Without a conscience, what is a doctor, nurse, or pharmacist except a technician willing to follow the whims of law?

(Again, this is not sound-bite material!)  I received an e-mail from the American Defense Fund concerning the lawsuit against the State of Arizona by Planned Parenthood over a law to protect those of us in medicine who have consciences.

The ruling overturned a two year old injunction that prevented quite a few limitations placed on abortion in the State, including informed consent, parental consent, and the requirement that doctors, not nurses, perform abortions as well as the conscience issue.

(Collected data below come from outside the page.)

/-- The roles of Table 14.3, by its first row that applies, once the partner's HELLO is there. -/
def Block.elect (b : Block) (h : Hello) (round : Nat) : Block :=
  let lower := !b.flag PTN_STAT_P
  if (b.dealt.map (·.digest)).getD 0 ≠ h.hash then
    if lower ∧ (h.role = 0 ∨ h.role = 3) then b.endElection 0 1 false
    else ((b.on PTN_FLAGS_DECK_DIFF).endElection 3 (b.get PTN_EPOCH) false).roleRecord
  else if h.role = 1 then (b.asDummy round).endElection 2 h.epoch true
  else if lower then (b.endElection 1 1 true).asDeclarer
  else (b.asDummy round).endElection 2 1 true

/-- A running declarer without a partner hears one (Table 14.3, R456). -/
def Block.joined (b : Block) (h : Hello) (round : Nat) : Block :=
  let own := b.get PTN_EPOCH
  let lower := !b.flag PTN_STAT_P
  if (b.dealt.map (·.digest)).getD 0 ≠ h.hash then b.on PTN_FLAGS_DECK_DIFF
  else if h.role = 1 then
    let b := b.on PTN_STAT_PAIRED
    if laterThan 32 own h.epoch ∨ (own = h.epoch ∧ lower) then (b.setRole 1).asDeclarer
    else
      let b := ((b.set PTN_EPOCH h.epoch).on PTN_FLAGS_DEPOSED).stopEmitting
      ((b.setRole 2).asDummy round).roleRecord
  else ((b.on PTN_STAT_PAIRED).setRole 1).asDeclarer

/-- HELLO (R436): a valid one of the partner decides step 4, or forms the pair of a unit that runs unpaired; a unit that runs answers the
HELLO of one that does not (DEDUCED, log entry 83) (DESIGN CHOICE, log entry 103). -/
def helloFrame (f : Frame) (s : State) : Outcome :=
  .next (s.onBlk fun b =>
    if b.pair.isNone then b
    else
      let (ok, b) := b.acceptFrame f 5
      let h := helloOf (b.frameWords f)
      if ¬ ok ∨ h.serial ≠ b.get PTN_PEER then b
      else
        let b : Block := { b with partner.hello := some h }
        if b.partner.electing.isSome then b.elect h f.ptnRound
        else if ¬ b.boot.step4 then b
        else
          let b := if h.role = 0 then b.sendHello else b
          if b.get PTN_STAT_ROLE = 0 then b.joined h f.ptnRound else b)

/-- HELLO: the frame as its bytes (DEDUCED, log entry 83) (DESIGN CHOICE, log entry 103). -/
def execHello (poison : Bool) (bytes : List Byte) (s : State) : Outcome :=
  helloFrame ⟨poison, bytes⟩ s

/-- HELLO_TIMEOUT (R436): no valid HELLO within 4 ms of the start of step 4. -/
def execHelloTimeout (s : State) : Outcome :=
  .next (s.onBlk fun b => if (b.partner.electing.any fun t => t + 4000000 ≤ b.up) ∧ b.partner.hello.isNone then b.endElection 0 1 false else b)

/-! ### Heartbeats (R437 to R440) -/

/-- The offset to the declarer's clock steers the dummy's: a whole step at election, by any amount, then the servo
(R437; 18_plant_time.md R543). `delay` is the link delay of the HELLO exchange; both in 2^-32 ns (DEDUCED, log entry 84). -/
def Block.followClock (b : Block) (departs delay : Nat) : Block :=
  let o : Int := (departs : Int) + delay - b.time
  if b.partner.stepTime then
    let b : Block := { b with partner.stepTime := false }.stepTime o
    if b.get PLT_STAT_STATE = 0 ∨ b.get PLT_STAT_STATE = 1 then b.setServo 2 else b
  else b.measure o b.roundNs

/-- HEARTBEAT (R438): path B of the round is met by a valid heartbeat of that round in time. -/
def heartbeatFrame (f : Frame) (delay : Nat) (s : State) : Outcome :=
  .next (s.onBlk fun b =>
    if ¬ b.flag PTN_STAT_PAIRED then b
    else
      let (ok, b) := b.acceptFrame f 1
      let h := heartbeatOf (b.frameWords f)
      if ¬ ok then b
      else
        let inTime : Bool := decide (f.ptnRound = b.round ∧ b.up ≤ b.roundAt + 4000) && b.partner.outB.all (·.1 ≠ b.round)
        let b : Block := if inTime then { b with
            partner.outB := some (b.round, true), partner.metB := b.partner.metB + 1, partner.missB := 0 }.on PTN_STAT_PATH_B
          else b
        if b.get PTN_STAT_ROLE = 1 then
          let b : Block := if b.flag PTN_STAT_READY && !h.ready then { b with partner.seedAll := true } else b
          let b := b.setReady h.ready
          if inTime then b.setDegraded (!h.ready) else b
        else if b.get PTN_STAT_ROLE = 2 then
          let b := b.set PTN_BACKLOG h.backlog
          let b := if laterThan 32 h.epoch (b.get PTN_EPOCH) then b.set PTN_EPOCH h.epoch else b
          let ahead16 := (h.round16 + 2 ^ 16 - b.round % 2 ^ 16) % 2 ^ 16
          let b : Block := { b with partner.yieldAt := if h.yield then some (b.roundIn ahead16) else none }
          b.followClock h.departs delay
        else b)

/-- HEARTBEAT: the frame as its bytes, and the link delay of the HELLO exchange. -/
def execHeartbeat (poison : Bool) (bytes : List Byte) (delay : Nat) (s : State) : Outcome :=
  heartbeatFrame ⟨poison, bytes⟩ delay s

/-! ### Switch-over (R451, R452, R455) -/

/-- The axes of the used rings. -/
def Block.ringAxes (b : Block) : List Nat :=
  (b.axisList.filter fun r => r.kind ≠ 3 && b.rings.contains r.segment).map (·.axis)

/-- An axis restarts at a takeover: enabled as the last record seen on path A says, u_0 its SETTRQ, the command continuing; the
table is kept when its RC items were mirrored (Table 14.6). -/
def Block.restartAxis (b : Block) (i : Nat) : Block :=
  let x := b.ax i
  let r := x.sent
  let on := bit r.ctrl 0 && r.mode ≠ 0 && r.mode ≠ 5
  let b := b.modAx i fun x => { x with
    en := if on then .on else if r.mode = 5 then .stopping else .off
    nmode := if on then r.mode else x.nmode, preset := if on then some r.trq else none, record := r }
  let b := b.put (AX_STAT_ENABLED i) on
  let b := if on then b.takeAuto i else b
  let b := if on ∧ (b.ax i).jog then (b.startJog i).showHelper i else b
  if b.rcMirrored i then b else b.rcClear i

/-- Every cyclic descriptor starts cold. -/
def Block.allCold (b : Block) : Block :=
  b.used.foldl (fun b d => if (b.desc d).cyclic then b.modDesc d fun x => { x with cold := true } else b) b

/-- A used ring under the new declarer: Run under the contract in force, its walk's orientation shown, a closure countdown
abandoned, kitty exchanges dropped (Table 14.6). -/
def Block.takeRing (b : Block) (g : Nat) : Block :=
  if b.get (SEG_STAT_STATE g) ≠ 7 then b
  else
    let b := (b.segState g 6).startSegTasks g
    let b := b.put ⟨aPTN_STAT, 16 + g / 2, 1⟩ ((b.sg g).walkerP ≠ b.get PTN_STAT_P)
    let b := b.modSg g fun x => { x with closeAt := none, kitty := [], grant := none, claims := [], heal := 0 }
    (b.off (SEG_STAT_CLOSING g)).set (SEG_KITTY_GRANTED g) 0

/-- The dummy becomes declarer with the next epoch; `h` is the takeover boundary (Table 14.6) (DEDUCED, log entry 87). -/
def Block.takeover (b : Block) (h : Nat) : Block :=
  let b := b.set PTN_EPOCH (wrapInc 32 (b.get PTN_EPOCH))
  let b := ((b.set PTN_STAT_ROLE 1).on PTN_FLAGS_TAKEOVER).irq 6
  let b := b.rings.foldl Block.takeRing b
  let b := (b.ringAxes.foldl Block.restartAxis b).allCold
  let b := (b.inc PTN_SW_CNT).set PTN_SW_RND h
  let b : Block := { b with
    partner.yieldAt := none, partner.missA := 0, partner.missB := 0, partner.seedAll := false, partner.queue := [] }
  let b := ((b.off PLT_STAT_PARTNER).off PTN_STAT_XFER).plantRoles
  ((b.setReady false).setDegraded true).roleRecord.refreshOutputs

/-- Both paths missed in two rounds running: a dummy that was ready takes over, another one reports HB_LOST (R451). -/
def Block.judgeSilence (b : Block) : Block :=
  if b.get PTN_STAT_ROLE = 2 ∧ 2 ≤ b.partner.missA ∧ 2 ≤ b.partner.missB then
    if b.partner.wasReady then b.takeover (b.roundIn 1) else b.raise PTN_FLAGS_HB_LOST 7
  else b

/-- PATH_B_MISS (R438, R440): no valid heartbeat within 4 µs of the boundary; two in a row degrade a declarer. -/
def execPathBMiss (s : State) : Outcome :=
  .next (s.onBlk fun b =>
    if ¬ b.flag PTN_STAT_PAIRED ∨ b.partner.outB.any (·.1 = b.round) ∨ b.up < b.roundAt + 4000 then b
    else
      let b : Block := { b with
        partner.outB := some (b.round, false), partner.missB := b.partner.missB + 1, partner.metB := 0 }
      let b := (b.off PTN_STAT_PATH_B).inc PTN_MISS_B
      if b.get PTN_STAT_ROLE = 1 then
        (if 2 ≤ b.partner.missB then (b.setDegraded true).raise PTN_FLAGS_HB_LOST 7 else b)
      else b.judgeSilence)

/-- PATH_A_MISS (R439, R451): no valid lead block within 8 µs of the boundary on any used ring. -/
def execPathAMiss (s : State) : Outcome :=
  .next (s.onBlk fun b =>
    if b.get PTN_STAT_ROLE ≠ 2 ∨ b.partner.outA.any (·.1 = b.round) ∨ b.up < b.roundAt + 8000 then b
    else
      let b : Block := { b with partner.outA := some (b.round, false), partner.missA := b.partner.missA + 1 }
      ((b.off PTN_STAT_PATH_A).inc PTN_MISS_A).judgeSilence)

Over the last decade, there have been several deliberate attacks against the right of medical professionals to obey our consciences and to refuse to provide services that we do not believe are “medical care.” I’ve tried to cover them at, even though I had a hard time keeping my promise to avoid politics and religion on that blog.

The articles at include this one from the American Journal of Bioethics, this one by a lawyer writing in the New England Journal of Medicine, and this one from this year about the Obama Administration’s refusal to protect the conscience.

Here’s the update, dated August 11, 2011:

A litigation update:

The Arizona Court of Appeals issued an opinion today on conscience rights.

In a case litigated partially by the State, partially by the Speaker of the Arizona House, and partially by ADF, BDF, and CAP on behalf of a variety of pro-life medical groups (Ave Maria Pharmacy, Christian Medical and Dental Associations, Christian Pharmacists Fellowship International, American Association of Pro-Life Obstetricians and Gynecologists, and Catholic Medical Association) . . . . . . the Court upheld Arizona’s state conscience protection statute Ariz. Rev. Stat. § 36-2154, against a challenge by Planned Parenthood of Arizona. The Court also upheld the right of the aforementioned pro-life groups to intervene in the case to defend the conscience law.

Here is the opinion, and below I provide some highlights.

The conscience statute protects hospitals, physicians, and staff from being involved in abortion, and all of the above plus pharmacists and pharmacy employees from being involved in any abortive or anti-implantive drug or device. The Court of Appeals’ decision reverses an injunction that Planned Parenthood had obtained below in the Arizona trial court, which had enjoined not only conscience protections but a bunch of pro-life provisions of Arizona law (including laws about parental involvement in abortion, prohibiting non-doctors from performing them, and other pro-life measures).

PP threw the kitchen sink of anti-conscience arguments against this conscience statute, and the Court specifically addresses PP’s arguments on pages 32-37, saying some very helpful things against some of the popular “access” arguments we all hear against conscience rights. (The Court does unfortunately characterize the conscience statute as “refusal provisions.”)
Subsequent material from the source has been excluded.